Minister of Public Security
- Incumbent
- Assumed office 6 June 2024
- Prime Minister: Phạm Minh Chính Lê Minh Hưng
- Preceded by: Tô Lâm

Secretary of the Central Police Party Committee
- Incumbent
- Assumed office 11 June 2024
- Preceded by: Tô Lâm

Deputy Minister of Public Security
- In office 15 August 2019 – 6 June 2024
- Minister: Tô Lâm
- Preceded by: Bùi Văn Nam
- Succeeded by: Phạm Thế Tùng

Personal details
- Born: 17 October 1964 (age 61) Kim Động district, Hung Yen, North Vietnam
- Party: Communist Party
- Alma mater: Vietnam People's Security Academy Ho Chi Minh National Academy of Politics
- Awards: Military Exploit Order

Military service
- Allegiance: Vietnam
- Branch/service: Vietnam People's Public Security
- Years of service: 1982–present
- Rank: Police General

= Lương Tam Quang =

Vietnamese politician and police officer

Lương Tam Quang (/vi/; born 17 October 1964) is a Vietnamese politician and police officer who has served as the Minister of Public Security since 6 June 2024 and as a member of the Politburo since 16 August 2024.

== Childhood ==
Lương Tam Quang was born on October 17, 1964 in Hiệp Cường commune, Kim Động district, Hưng Yên province.

== Early career ==
He began his career in the security sector, holding positions such as head of the Economic Security Department and deputy director of General Economic Security.

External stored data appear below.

/-- What a read of `SLC_PSSTAT` returns: each field at its bits, reserved bits 0 (R4, R5). -/
def SlcPsstat.toWord (r : SlcPsstat) : Word :=
  putField r.cstate 0 |||
  putBit r.fb 3 |||
  putBit r.clmode 4 |||
  putBit r.dsat 5 |||
  putField r.pbfail 6 |||
  putBit r.limwait 8 |||
  putField r.duty 16

/-- A permitted write of `w` to `SLC_PSSTAT`: its writable fields (R5, Table 0.3). -/
def SlcPsstat.put (r : SlcPsstat) (w : Word) : SlcPsstat :=
  ( { r with
    pbfail := r.pbfail &&& ~~~(getField w 6 2) } )

/-- What a read of `SLC_FESTAT` returns: each field at its bits, reserved bits 0 (R4, R5). -/
def SlcFestat.toWord (r : SlcFestat) : Word :=
  putField r.state 0 |||
  putField r.cap 2 |||
  putField r.nvalid 4 |||
  putField r.comp 16

/-- What a read of `SLC_FERES` returns: each field at its bits, reserved bits 0 (R4, R5). -/
def SlcFeres.toWord (r : SlcFeres) : Word :=
  putField r.rloop 0 |||
  putField r.rej 16

/-- What a read of `SLC_FEVOLT` returns: each field at its bits, reserved bits 0 (R4, R5). -/
def SlcFevolt.toWord (r : SlcFevolt) : Word :=
  putField r.vfar 0 |||
  putField r.vnear 16

/-- What a read of `SLC_TLM_V` returns: each field at its bits, reserved bits 0 (R4, R5). -/
def SlcTlmV.toWord (r : SlcTlmV) : Word :=
  putField r.vbus 0 |||
  putField r.vcnv 16

/-- What a read of `SLC_TLM_I` returns: each field at its bits, reserved bits 0 (R4, R5). -/
def SlcTlmI.toWord (r : SlcTlmI) : Word :=
  putField r.iout 0 |||
  putField r.pout 16

/-- What a read of `SLC_VSET` returns: each field at its bits, reserved bits 0 (R4, R5). -/
def SlcVset.toWord (r : SlcVset) : Word :=
  putField r.vset 0 |||
  putField r.vref 16

/-- What a read of `SLC_PSCTL` returns: each field at its bits, reserved bits 0 (R4, R5). -/
def SlcPsctl.toWord (r : SlcPsctl) : Word :=
  putBit r.cfgLk 0

/-- A permitted write of `w` to `SLC_PSCTL`: its writable fields (R5, Table 0.3). -/
def SlcPsctl.put (r : SlcPsctl) (w : Word) : SlcPsctl :=
  ( { r with
    cfgLk := r.cfgLk || getBit w 0 } )

/-- What a read of `SLC_SWCFG` returns: each field at its bits, reserved bits 0 (R4, R5). -/
def SlcSwcfg.toWord (r : SlcSwcfg) : Word :=
  putBit r.tie 0 |||
  putBit r.prAccSrc 1 |||
  putBit r.prAccSnk 2 |||
  putBit r.drAcc 3 |||
  putBit r.frsEn 4 |||
  putField r.frsReq 6 |||
  putField r.pilot 8 |||
  putField r.pAid 16 |||
  putField r.snkDvdt 24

He later served as an assistant to the deputy minister of public security, the ministry’s deputy chief of staff, and its chief of staff cum spokesperson. In 2019, he was appointed deputy minister of public security and head of the Security Investigation Agency within the ministry. In January 2022, he was promoted to the rank of colonel general. In January 2021, he was elected to the 13th Central Committee of the Communist Party.